# Work item
Set down exactly the first line of the entries and every line after it, through the line with "i))) s).pending = s.pending ∧".

# Dataset records
@[simp] theorem State.sendTransferList_kept (k : Key) (u : State) (p n : Nat) (l : List Nat) :
    (l.foldl (fun t i => t.pushUp (UpEntry.transfer u.ownEth k (u.transferFrame p n i))) s).pending = s.pending ∧
    (l.foldl (fun t i => t.pushUp (UpEntry.transfer u.ownEth k (u.transferFrame p n i))) s).clk = s.clk ∧
    (l.foldl (fun t i => t.pushUp (UpEntry.transfer u.ownEth k (u.transferFrame p n i))) s).resetLow = s.resetLow ∧
    (l.foldl (fun t i => t.pushUp (UpEntry.transfer u.ownEth k (u.transferFrame p n i))) s).mode = s.mode ∧
    (l.foldl (fun t i => t.pushUp (UpEntry.transfer u.ownEth k (u.transferFrame p n i))) s).banks = s.banks ∧
    (l.foldl (fun t i => t.pushUp (UpEntry.transfer u.ownEth k (u.transferFrame p n i))) s).accounts = s.accounts ∧
    (l.foldl (fun t i => t.pushUp (UpEntry.transfer u.ownEth k (u.transferFrame p n i))) s).holds = s.holds ∧
    (l.foldl (fun t i => t.pushUp (UpEntry.transfer u.ownEth k (u.transferFrame p n i))) s).queues = s.queues ∧
    (l.foldl (fun t i => t.pushUp (UpEntry.transfer u.ownEth k (u.transferFrame p n i))) s).fwd = s.fwd ∧
    (l.foldl (fun t i => t.pushUp (UpEntry.transfer u.ownEth k (u.transferFrame p n i))) s).time = s.time ∧
    (l.foldl (fun t i => t.pushUp (UpEntry.transfer u.ownEth k (u.transferFrame p n i))) s).link = s.link ∧
    (l.foldl (fun t i => t.pushUp (UpEntry.transfer u.ownEth k (u.transferFrame p n i))) s).recon = s.recon ∧
    (l.foldl (fun t i => t.pushUp (UpEntry.transfer u.ownEth k (u.transferFrame p n i))) s).farm = s.farm ∧
    (l.foldl (fun t i => t.pushUp (UpEntry.transfer u.ownEth k (u.transferFrame p n i))) s).mgmt = s.mgmt ∧
    (l.foldl (fun t i => t.pushUp (UpEntry.transfer u.ownEth k (u.transferFrame p n i))) s).reserved = s.reserved ∧
    (l.foldl (fun t i => t.pushUp (UpEntry.transfer u.ownEth k (u.transferFrame p n i))) s).deferred = s.deferred := by
  induction l generalizing s with
  | nil => simp
  | cons a l ih => simp [ih]

@[simp] theorem State.sendTransfers_kept (k : Key) (p n : Nat) :
    (s.sendTransfers k p n).pending = s.pending ∧ (s.sendTransfers k p n).clk = s.clk ∧ (s.sendTransfers k p n).resetLow = s.resetLow ∧
    (s.sendTransfers k p n).mode = s.mode ∧ (s.sendTransfers k p n).banks = s.banks ∧ (s.sendTransfers k p n).accounts = s.accounts ∧
    (s.sendTransfers k p n).holds = s.holds ∧ (s.sendTransfers k p n).queues = s.queues ∧ (s.sendTransfers k p n).fwd = s.fwd ∧
    (s.sendTransfers k p n).time = s.time ∧ (s.sendTransfers k p n).link = s.link ∧ (s.sendTransfers k p n).recon = s.recon ∧
    (s.sendTransfers k p n).farm = s.farm ∧ (s.sendTransfers k p n).mgmt = s.mgmt ∧ (s.sendTransfers k p n).reserved = s.reserved ∧
    (s.sendTransfers k p n).deferred = s.deferred := by
  simp only [State.sendTransfers]; (repeat' split) <;> simp

@[simp] theorem State.takeAway_kept (n : Nat) :
    (s.takeAway n).pending = s.pending ∧ (s.takeAway n).clk = s.clk ∧ (s.takeAway n).resetLow = s.resetLow ∧
    (s.takeAway n).mode = s.mode ∧ (s.takeAway n).banks = s.banks ∧ (s.takeAway n).accounts = s.accounts ∧ (s.takeAway n).fwd = s.fwd ∧
    (s.takeAway n).time = s.time ∧ (s.takeAway n).link = s.link ∧ (s.takeAway n).recon = s.recon ∧ (s.takeAway n).farm = s.farm ∧
    (s.takeAway n).svc = s.svc ∧ (s.takeAway n).mgmt = s.mgmt ∧ (s.takeAway n).reserved = s.reserved ∧
    (s.takeAway n).deferred = s.deferred := by
  simp only [State.takeAway]; (repeat' split) <;> simp

@[simp] theorem State.takeAwayAll_kept (es : List (Nat × Hold)) :
    (es.foldl (fun t e => t.takeAway e.1) s).pending = s.pending ∧ (es.foldl (fun t e => t.takeAway e.1) s).clk = s.clk ∧
    (es.foldl (fun t e => t.takeAway e.1) s).resetLow = s.resetLow ∧ (es.foldl (fun t e => t.takeAway e.1) s).mode = s.mode ∧
    (es.foldl (fun t e => t.takeAway e.1) s).banks = s.banks ∧ (es.foldl (fun t e => t.takeAway e.1) s).accounts = s.accounts ∧
    (es.foldl (fun t e => t.takeAway e.1) s).fwd = s.fwd ∧ (es.foldl (fun t e => t.takeAway e.1) s).time = s.time ∧
    (es.foldl (fun t e => t.takeAway e.1) s).link = s.link ∧ (es.foldl (fun t e => t.takeAway e.1) s).recon = s.recon ∧
    (es.foldl (fun t e => t.takeAway e.1) s).farm = s.farm ∧ (es.foldl (fun t e => t.takeAway e.1) s).svc = s.svc ∧
    (es.foldl (fun t e => t.takeAway e.1) s).mgmt = s.mgmt ∧ (es.foldl (fun t e => t.takeAway e.1) s).reserved = s.reserved ∧
    (es.foldl (fun t e => t.takeAway e.1) s).deferred = s.deferred := by
  induction es generalizing s with
  | nil => simp
  | cons a l ih => simp [ih]

@[simp] theorem State.revokeEntries_kept (es : List WaitEntry) :
    (es.foldl (fun t e => t.revokeEntry e) s).pending = s.pending ∧ (es.foldl (fun t e => t.revokeEntry e) s).clk = s.clk ∧
    (es.foldl (fun t e => t.revokeEntry e) s).resetLow = s.resetLow ∧ (es.foldl (fun t e => t.revokeEntry e) s).mode = s.mode ∧
    (es.foldl (fun t e => t.revokeEntry e) s).banks = s.banks ∧ (es.foldl (fun t e => t.revokeEntry e) s).holds = s.holds ∧
    (es.foldl (fun t e => t.revokeEntry e) s).time = s.time ∧ (es.foldl (fun t e => t.revokeEntry e) s).link = s.link ∧
    (es.foldl (fun t e => t.revokeEntry e) s).recon = s.recon ∧ (es.foldl (fun t e => t.revokeEntry e) s).reserved = s.reserved ∧
    (es.foldl (fun t e => t.revokeEntry e) s).deferred = s.deferred := by
  induction es generalizing s with
  | nil => simp
  | cons a l ih => simp [ih]

@[simp] theorem State.stripPool_kept (p : Nat) :
    (s.stripPool p).pending = s.pending ∧ (s.stripPool p).clk = s.clk ∧ (s.stripPool p).resetLow = s.resetLow ∧
    (s.stripPool p).mode = s.mode ∧ (s.stripPool p).banks = s.banks ∧ (s.stripPool p).time = s.time ∧ (s.stripPool p).link = s.link ∧
    (s.stripPool p).recon = s.recon ∧ (s.stripPool p).reserved = s.reserved ∧ (s.stripPool p).deferred = s.deferred := by
  simp only [State.stripPool]; (repeat' split) <;> simp

@[simp] theorem State.drainEntries_kept (es : List WaitEntry) :
    (es.foldl (fun t e => t.drainEntry e) s).pending = s.pending ∧ (es.foldl (fun t e => t.drainEntry e) s).clk = s.clk ∧
    (es.foldl (fun t e => t.drainEntry e) s).resetLow = s.resetLow ∧ (es.foldl (fun t e => t.drainEntry e) s).mode = s.mode ∧
    (es.foldl (fun t e => t.drainEntry e) s).banks = s.banks ∧ (es.foldl (fun t e => t.drainEntry e) s).holds = s.holds ∧
    (es.foldl (fun t e => t.drainEntry e) s).time = s.time ∧ (es.foldl (fun t e => t.drainEntry e) s).link = s.link ∧
    (es.foldl (fun t e => t.drainEntry e) s).recon = s.recon ∧ (es.foldl (fun t e => t.drainEntry e) s).reserved = s.reserved ∧
    (es.foldl (fun t e => t.drainEntry e) s).deferred = s.deferred := by
  induction es generalizing s with
  | nil => simp
  | cons a l ih => simp [ih]

@[simp] theorem State.enterDraining_kept :
    (s.enterDraining).pending = s.pending ∧ (s.enterDraining).clk = s.clk ∧ (s.enterDraining).resetLow = s.resetLow ∧
    (s.enterDraining).banks = s.banks ∧ (s.enterDraining).holds = s.holds ∧ (s.enterDraining).time = s.time ∧
    (s.enterDraining).link = s.link ∧ (s.enterDraining).recon = s.recon ∧ (s.enterDraining).reserved = s.reserved ∧
    (s.enterDraining).deferred = s.deferred := by
  simp only [State.enterDraining]; (repeat' split) <;> simp

@[simp] theorem State.setTimeSource_kept :
    (s.setTimeSource).pending = s.pending ∧ (s.setTimeSource).clk = s.clk ∧ (s.setTimeSource).resetLow = s.resetLow ∧
    (s.setTimeSource).mode = s.mode ∧ (s.setTimeSource).banks = s.banks ∧ (s.setTimeSource).accounts = s.accounts ∧
    (s.setTimeSource).holds = s.holds ∧ (s.setTimeSource).queues = s.queues ∧ (s.setTimeSource).fwd = s.fwd ∧
    (s.setTimeSource).link = s.link ∧ (s.setTimeSource).recon = s.recon ∧ (s.setTimeSource).farm = s.farm ∧
    (s.setTimeSource).reserved = s.reserved := by
  simp only [State.setTimeSource]; (repeat' split) <;> simp

@[simp] theorem State.setTimeStep_kept (n : Nat) :
    (s.setTimeStep n).pending = s.pending ∧ (s.setTimeStep n).clk = s.clk ∧ (s.setTimeStep n).resetLow = s.resetLow ∧
    (s.setTimeStep n).mode = s.mode ∧ (s.setTimeStep n).banks = s.banks ∧ (s.setTimeStep n).accounts = s.accounts ∧
    (s.setTimeStep n).holds = s.holds ∧ (s.setTimeStep n).fwd = s.fwd ∧ (s.setTimeStep n).link = s.link ∧
    (s.setTimeStep n).recon = s.recon ∧ (s.setTimeStep n).farm = s.farm ∧ (s.setTimeStep n).reserved = s.reserved := by
  simp only [State.setTimeStep]; (repeat' split) <;> simp

@[simp] theorem State.setTimeRebase_kept (n : Nat) :
    (s.setTimeRebase n).pending = s.pending ∧ (s.setTimeRebase n).clk = s.clk ∧ (s.setTimeRebase n).resetLow = s.resetLow ∧
    (s.setTimeRebase n).mode = s.mode ∧ (s.setTimeRebase n).banks = s.banks ∧ (s.setTimeRebase n).accounts = s.accounts ∧
    (s.setTimeRebase n).link = s.link ∧ (s.setTimeRebase n).farm = s.farm ∧ (s.setTimeRebase n).reserved = s.reserved := by
  simp only [State.setTimeRebase]; (repeat' split) <;> simp

@[simp] theorem State.setParams_kept (p : Params) :
    (s.setParams p).pending = s.pending ∧ (s.setParams p).clk = s.clk ∧ (s.setParams p).resetLow = s.resetLow ∧
    (s.setParams p).mode = s.mode ∧ (s.setParams p).banks = s.banks ∧ (s.setParams p).accounts = s.accounts ∧
    (s.setParams p).holds = s.holds ∧ (s.setParams p).queues = s.queues ∧ (s.setParams p).fwd = s.fwd ∧ (s.setParams p).link = s.link ∧
    (s.setParams p).recon = s.recon ∧ (s.setParams p).farm = s.farm ∧ (s.setParams p).svc = s.svc ∧
    (s.setParams p).reserved = s.reserved ∧ (s.setParams p).deferred = s.deferred := by
  simp only [State.setParams]; (repeat' split) <;> simp

@[simp] theorem State.dropManagement_kept :
    (s.dropManagement).pending = s.pending ∧ (s.dropManagement).clk = s.clk ∧ (s.dropManagement).resetLow = s.resetLow ∧
    (s.dropManagement).mode = s.mode ∧ (s.dropManagement).banks = s.banks ∧ (s.dropManagement).accounts = s.accounts ∧
    (s.dropManagement).holds = s.holds ∧ (s.dropManagement).queues = s.queues ∧ (s.dropManagement).fwd = s.fwd ∧
    (s.dropManagement).time = s.time ∧ (s.dropManagement).link = s.link ∧ (s.dropManagement).recon = s.recon ∧
    (s.dropManagement).farm = s.farm ∧ (s.dropManagement).svc = s.svc ∧ (s.dropManagement).reserved = s.reserved ∧
    (s.dropManagement).deferred = s.deferred := by
  simp only [State.dropManagement]; (repeat' split) <;> simp

end Sys2Proof.Machine
end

# Result of this exercise
@[simp] theorem State.sendTransferList_kept (k : Key) (u : State) (p n : Nat) (l : List Nat) :
    (l.foldl (fun t i => t.pushUp (UpEntry.transfer u.ownEth k (u.transferFrame p n i))) s).pending = s.pending ∧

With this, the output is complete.